McDonald, who served as the vice president of distressed debt and convertible securities trading at Lehman Brothers, added that Washington may be forced to put forward a much larger backstop that covers deposits larger than $250,000.

Bloomberg reported on Tuesday that the US Treasury Department is reviewing whether federal regulators have sufficient emergency authority to insure deposits that exceed the current $250,000 limit for most accounts without approval from the US Congress.

NEXT EXPECTATION IN BANKING CRISIS, FED RESPONSE

The crisis has already affected countries in Europe with UBS moving to acquire and save distressed bank Credit Suisse which suffered a liquidity crisis in the wake of SVB's collapse.

McDonald also said the probability of a recession occurring in the United States is now certain following a banking crisis spurred by frequent interest hikes.

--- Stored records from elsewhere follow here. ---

/-! ### `State.setChan` -/

@[simp] theorem State.setChan_pending (e c : Nat) (x : Chan) : (s.setChan e c x).pending = s.pending := rfl
@[simp] theorem State.setChan_clock (e c : Nat) (x : Chan) : (s.setChan e c x).clock = s.clock := rfl
@[simp] theorem State.setChan_fresh (e c : Nat) (x : Chan) : (s.setChan e c x).fresh = s.fresh := rfl
@[simp] theorem State.setChan_regs (e c : Nat) (x : Chan) : (s.setChan e c x).regs = s.regs := rfl
@[simp] theorem State.setChan_mem (e c : Nat) (x : Chan) : (s.setChan e c x).mem = s.mem := rfl
@[simp] theorem State.setChan_undef (e c : Nat) (x : Chan) : (s.setChan e c x).undef = s.undef := rfl
@[simp] theorem State.setChan_poison (e c : Nat) (x : Chan) : (s.setChan e c x).poison = s.poison := rfl
@[simp] theorem State.setChan_tokens (e c : Nat) (x : Chan) : (s.setChan e c x).tokens = s.tokens := rfl
@[simp] theorem State.setChan_spareMap (e c : Nat) (x : Chan) : (s.setChan e c x).spareMap = s.spareMap := rfl
@[simp] theorem State.setChan_halves (e c : Nat) (x : Chan) : (s.setChan e c x).halves = s.halves := rfl
@[simp] theorem State.setChan_latched (e c : Nat) (x : Chan) : (s.setChan e c x).latched = s.latched := rfl
@[simp] theorem State.setChan_routesF (e c : Nat) (x : Chan) : (s.setChan e c x).routesF = s.routesF := rfl
@[simp] theorem State.setChan_routesB (e c : Nat) (x : Chan) : (s.setChan e c x).routesB = s.routesB := rfl
@[simp] theorem State.setChan_sfuVer (e c : Nat) (x : Chan) : (s.setChan e c x).sfuVer = s.sfuVer := rfl
@[simp] theorem State.setChan_stk (e c : Nat) (x : Chan) : (s.setChan e c x).stk = s.stk := rfl
@[simp] theorem State.setChan_coxes (e c : Nat) (x : Chan) : (s.setChan e c x).coxes = s.coxes := rfl
@[simp] theorem State.setChan_cores (e c : Nat) (x : Chan) : (s.setChan e c x).cores = s.cores := rfl
@[simp] theorem State.setChan_ports (e c : Nat) (x : Chan) : (s.setChan e c x).ports = s.ports := rfl
@[simp] theorem State.setChan_ops (e c : Nat) (x : Chan) : (s.setChan e c x).ops = s.ops := rfl
@[simp] theorem State.setChan_nextOp (e c : Nat) (x : Chan) : (s.setChan e c x).nextOp = s.nextOp := rfl
@[simp] theorem State.setChan_arrived (e c : Nat) (x : Chan) : (s.setChan e c x).arrived = s.arrived := rfl
@[simp] theorem State.setChan_asked (e c : Nat) (x : Chan) : (s.setChan e c x).asked = s.asked := rfl
@[simp] theorem State.setChan_hostOut (e c : Nat) (x : Chan) : (s.setChan e c x).hostOut = s.hostOut := rfl
@[simp] theorem State.setChan_hostReads (e c : Nat) (x : Chan) : (s.setChan e c x).hostReads = s.hostReads := rfl
@[simp] theorem State.setChan_nextTag (e c : Nat) (x : Chan) : (s.setChan e c x).nextTag = s.nextTag := rfl
@[simp] theorem State.setChan_barWaits (e c : Nat) (x : Chan) : (s.setChan e c x).barWaits = s.barWaits := rfl
@[simp] theorem State.setChan_barFailed (e c : Nat) (x : Chan) : (s.setChan e c x).barFailed = s.barFailed := rfl
@[simp] theorem State.setChan_slots (e c : Nat) (x : Chan) : (s.setChan e c x).slots = s.slots := rfl
@[simp] theorem State.setChan_slotGen (e c : Nat) (x : Chan) : (s.setChan e c x).slotGen = s.slotGen := rfl
@[simp] theorem State.setChan_slotless (e c : Nat) (x : Chan) : (s.setChan e c x).slotless = s.slotless := rfl
@[simp] theorem State.setChan_lost (e c : Nat) (x : Chan) : (s.setChan e c x).lost = s.lost := rfl
@[simp] theorem State.setChan_tlb (e c : Nat) (x : Chan) : (s.setChan e c x).tlb = s.tlb := rfl
@[simp] theorem State.setChan_logQueue (e c : Nat) (x : Chan) : (s.setChan e c x).logQueue = s.logQueue := rfl
@[simp] theorem State.setChan_logRing (e c : Nat) (x : Chan) : (s.setChan e c x).logRing = s.logRing := rfl
@[simp] theorem State.setChan_ibi (e c : Nat) (x : Chan) : (s.setChan e c x).ibi = s.ibi := rfl
@[simp] theorem State.setChan_watches (e c : Nat) (x : Chan) : (s.setChan e c x).watches = s.watches := rfl
@[simp] theorem State.setChan_lostObjs (e c : Nat) (x : Chan) : (s.setChan e c x).lostObjs = s.lostObjs := rfl
@[simp] theorem State.setChan_waitPkts (e c : Nat) (x : Chan) : (s.setChan e c x).waitPkts = s.waitPkts := rfl
@[simp] theorem State.setChan_regWrites (e c : Nat) (x : Chan) : (s.setChan e c x).regWrites = s.regWrites := rfl
@[simp] theorem State.setChan_ctxFaults (e c : Nat) (x : Chan) : (s.setChan e c x).ctxFaults = s.ctxFaults := rfl
@[simp] theorem State.setChan_touched (e c : Nat) (x : Chan) : (s.setChan e c x).touched = s.touched := rfl
@[simp] theorem State.setChan_amaxDone (e c : Nat) (x : Chan) : (s.setChan e c x).amaxDone = s.amaxDone := rfl
@[simp] theorem State.setChan_objs (e c : Nat) (x : Chan) : (s.setChan e c x).objs = s.objs := rfl
@[simp] theorem State.setChan_tierCmd (e c : Nat) (x : Chan) : (s.setChan e c x).tierCmd = s.tierCmd := rfl
@[simp] theorem State.setChan_rosReqs (e c : Nat) (x : Chan) : (s.setChan e c x).rosReqs = s.rosReqs := rfl
@[simp] theorem State.setChan_rosPrev (e c : Nat) (x : Chan) : (s.setChan e c x).rosPrev = s.rosPrev := rfl
@[simp] theorem State.setChan_rosAdvs (e c : Nat) (x : Chan) : (s.setChan e c x).rosAdvs = s.rosAdvs := rfl
@[simp] theorem State.setChan_rosDemands (e c : Nat) (x : Chan) : (s.setChan e c x).rosDemands = s.rosDemands := rfl
@[simp] theorem State.setChan_rosDrops (e c : Nat) (x : Chan) : (s.setChan e c x).rosDrops = s.rosDrops := rfl
@[simp] theorem State.setChan_rosAdds (e c : Nat) (x : Chan) : (s.setChan e c x).rosAdds = s.rosAdds := rfl
@[simp] theorem State.setChan_rosNoDir (e c : Nat) (x : Chan) : (s.setChan e c x).rosNoDir = s.rosNoDir := rfl
@[simp] theorem State.setChan_rosAborted (e c : Nat) (x : Chan) : (s.setChan e c x).rosAborted = s.rosAborted := rfl
@[simp] theorem State.setChan_lenFull (e c : Nat) (x : Chan) : (s.setChan e c x).lenFull = s.lenFull := rfl
@[simp] theorem State.setChan_lenDirty (e c : Nat) (x : Chan) : (s.setChan e c x).lenDirty = s.lenDirty := rfl
@[simp] theorem State.setChan_snaps (e c : Nat) (x : Chan) : (s.setChan e c x).snaps = s.snaps := rfl
@[simp] theorem State.setChan_ckptFrames (e c : Nat) (x : Chan) : (s.setChan e c x).ckptFrames = s.ckptFrames := rfl
@[simp] theorem State.setChan_faults (e c : Nat) (x : Chan) : (s.setChan e c x).faults = s.faults := rfl
@[simp] theorem State.setChan_suspects (e c : Nat) (x : Chan) : (s.setChan e c x).suspects = s.suspects := rfl
@[simp] theorem State.setChan_retired (e c : Nat) (x : Chan) : (s.setChan e c x).retired = s.retired := rfl
@[simp] theorem State.setChan_ledger0 (e c : Nat) (x : Chan) : (s.setChan e c x).ledger0 = s.ledger0 := rfl
@[simp] theorem State.setChan_ledger1 (e c : Nat) (x : Chan) : (s.setChan e c x).ledger1 = s.ledger1 := rfl
@[simp] theorem State.setChan_ledgerPend (e c : Nat) (x : Chan) : (s.setChan e c x).ledgerPend = s.ledgerPend := rfl
@[simp] theorem State.setChan_powerCycles (e c : Nat) (x : Chan) : (s.setChan e c x).powerCycles = s.powerCycles := rfl
@[simp] theorem State.setChan_sprOp (e c : Nat) (x : Chan) : (s.setChan e c x).sprOp = s.sprOp := rfl
@[simp] theorem State.setChan_testRows (e c : Nat) (x : Chan) : (s.setChan e c x).testRows = s.testRows := rfl
@[simp] theorem State.setChan_banks (e c : Nat) (x : Chan) : (s.setChan e c x).banks = s.banks := rfl
@[simp] theorem State.setChan_self (e c : Nat) (x : Chan) : (s.setChan e c x).self = s.self := rfl
@[simp] theorem State.setChan_saved (e c : Nat) (x : Chan) : (s.setChan e c x).saved = s.saved := rfl
@[simp] theorem State.setChan_nextSave (e c : Nat) (x : Chan) : (s.setChan e c x).nextSave = s.nextSave := rfl
@[simp] theorem State.setChan_crewSaves (e c : Nat) (x : Chan) : (s.setChan e c x).crewSaves = s.crewSaves := rfl
@[simp] theorem State.setChan_filtered (e c : Nat) (x : Chan) : (s.setChan e c x).filtered = s.filtered := rfl
@[simp] theorem State.setChan_leaseFails (e c : Nat) (x : Chan) : (s.setChan e c x).leaseFails = s.leaseFails := rfl
@[simp] theorem State.setChan_pinned (e c : Nat) (x : Chan) : (s.setChan e c x).pinned = s.pinned := rfl
@[simp] theorem State.setChan_ctxBell (e c : Nat) (x : Chan) : (s.setChan e c x).ctxBell = s.ctxBell := rfl
@[simp] theorem State.setChan_pwr (e c : Nat) (x : Chan) : (s.setChan e c x).pwr = s.pwr := rfl
@[simp] theorem State.setChan_ret0 (e c : Nat) (x : Chan) : (s.setChan e c x).ret0 = s.ret0 := rfl
@[simp] theorem State.setChan_ret1 (e c : Nat) (x : Chan) : (s.setChan e c x).ret1 = s.ret1 := rfl
@[simp] theorem State.setChan_fwA (e c : Nat) (x : Chan) : (s.setChan e c x).fwA = s.fwA := rfl
@[simp] theorem State.setChan_fwB (e c : Nat) (x : Chan) : (s.setChan e c x).fwB = s.fwB := rfl
@[simp] theorem State.setChan_fwMin (e c : Nat) (x : Chan) : (s.setChan e c x).fwMin = s.fwMin := rfl
@[simp] theorem State.setChan_i3c (e c : Nat) (x : Chan) : (s.setChan e c x).i3c = s.i3c := rfl
@[simp] theorem State.setChan_spdm (e c : Nat) (x : Chan) : (s.setChan e c x).spdm = s.spdm := rfl
@[simp] theorem State.setChan_tap (e c : Nat) (x : Chan) : (s.setChan e c x).tap = s.tap := rfl
@[simp] theorem State.setChan_sweeps (e c : Nat) (x : Chan) : (s.setChan e c x).sweeps = s.sweeps := rfl
@[simp] theorem State.setChan_loadPos (e c : Nat) (x : Chan) : (s.setChan e c x).loadPos = s.loadPos := rfl
@[simp] theorem State.setChan_summaryAt (e c : Nat) (x : Chan) : (s.setChan e c x).summaryAt = s.summaryAt := rfl
@[simp] theorem State.setChan_wideParams (e c : Nat) (x : Chan) : (s.setChan e c x).wideParams = s.wideParams := rfl
@[simp] theorem State.setChan_zeroHist (e c : Nat) (x : Chan) : (s.setChan e c x).zeroHist = s.zeroHist := rfl
@[simp] theorem State.setChan_nextRun (e c : Nat) (x : Chan) : (s.setChan e c x).nextRun = s.nextRun := rfl
@[simp] theorem State.setChan_mcast (e c : Nat) (x : Chan) : (s.setChan e c x).mcast = s.mcast := rfl
@[simp] theorem State.setChan_pageReads (e c : Nat) (x : Chan) : (s.setChan e c x).pageReads = s.pageReads := rfl
@[simp] theorem State.setChan_rcache (e c : Nat) (x : Chan) : (s.setChan e c x).rcache = s.rcache := rfl
@[simp] theorem State.setChan_faultsMet (e c : Nat) (x : Chan) : (s.setChan e c x).faultsMet = s.faultsMet := rfl
@[simp] theorem State.setChan_wildPools (e c : Nat) (x : Chan) : (s.setChan e c x).wildPools = s.wildPools := rfl
@[simp] theorem State.setChan_forkAborted (e c : Nat) (x : Chan) : (s.setChan e c x).forkAborted = s.forkAborted := rfl
@[simp] theorem State.setChan_waitMoves (e c : Nat) (x : Chan) : (s.setChan e c x).waitMoves = s.waitMoves := rfl
@[simp] theorem State.setChan_rosWait (e c : Nat) (x : Chan) : (s.setChan e c x).rosWait = s.rosWait := rfl
@[simp] theorem State.setChan_doe (e c : Nat) (x : Chan) : (s.setChan e c x).doe = s.doe := rfl
@[simp] theorem State.setChan_msixTab (e c : Nat) (x : Chan) : (s.setChan e c x).msixTab = s.msixTab := rfl
@[simp] theorem State.setChan_msixPba (e c : Nat) (x : Chan) : (s.setChan e c x).msixPba = s.msixPba := rfl
@[simp] theorem State.setChan_formerIds (e c : Nat) (x : Chan) : (s.setChan e c x).formerIds = s.formerIds := rfl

"There's a loss of confidence, financial conditions rips tighter, so the consumer is wounded," McDonald said. "This is in the process of wounding that [current US consumer] boom. The probability of recession is now I think certain."

McDonald said the Federal Reserve's strategy to hike interest rates to combat inflation is essentially creating "another fire." He expects the US banking crisis will cause further damage in the American economy, forcing the Federal Reserve to scale back on interest rate hikes and require Washington to further intervene to secure deposit guarantees.

"The Fed probably cuts rates by 100 basis points by year end, and then unemployment is really going to move here in the next five months, higher, and then we'll get some type of Washington policy response that's bigger and then they'll stabilize the system," McDonald said.

McDonald predicts the US government may spend up to $2 trillion to stabilize the US banking system.

Last week, US banks borrowed a record $153 billion from the Federal Reserve, up from $5 billion the week before.

"Deposits are leaving [regional banks], so the Feds gonna be forced to cut rates, because you've pushed up the Fed Funds rates so high," McDonald said. "[Federal Reserve Chairman Jerome] Powell was on the Hill 10 days ago telling us that the banking system was fine and he doesn't understand this like interest rate risk for the regional banks and it's unconscionable... he was either lying or didn't understand what he's done. It's one of the two."

GLOBAL IMPACT

McDonald said Russia and China should be more resilient to the impact of the US banking crisis, but Beijing will not be able to completely shield its economy from the fallout considering it is exposed to the European economy and US consumer.

"China is very exposed to the European economy and the US consumer, so China doesn't avoid this at all," McDonald said.

On the other hand, Russia benefits from the fallout because it increases the value of their hard assets, such as gold, McDonald said.

"They [Russia and China] benefit because they're hard asset countries, you know, they benefit from higher gold prices," McDonald said.

However, McDonald pointed out that Russia will be hurt by its oil industry as its current account is starting to roll over.

After Russia began its special military operation in Ukraine, the countries of the so-called collective West actively searched for ways to limit Moscow’s energy-related income, notably from oil and gas. The effort culminated in a $60 price cap imposed by the G7 member states and Australia on December 5.

Western sanctions may have weakened some global banks heading into the current shakeup, but it did not play any critical role in the current dilemma, McDonald said.

"Sanctions weaken some of the global banks, you would have had maybe some more assets, but I wouldn't say that's a game changer," McDonald said.

Europe, however, is the region most feeling the ripple effects from the United States.

"We're already seeing leveraged loans, high yield bonds, we're seeing a pretty sharp deterioration in credit conditions, and so equities are bouncing, which they always do on the policy responses," McDonald said. "So we had a big response in Europe. So the European banks have bounced sharply because there's this big merger between Credit Suisse and UBS. You want to use these rallies to sell to lighten on equities."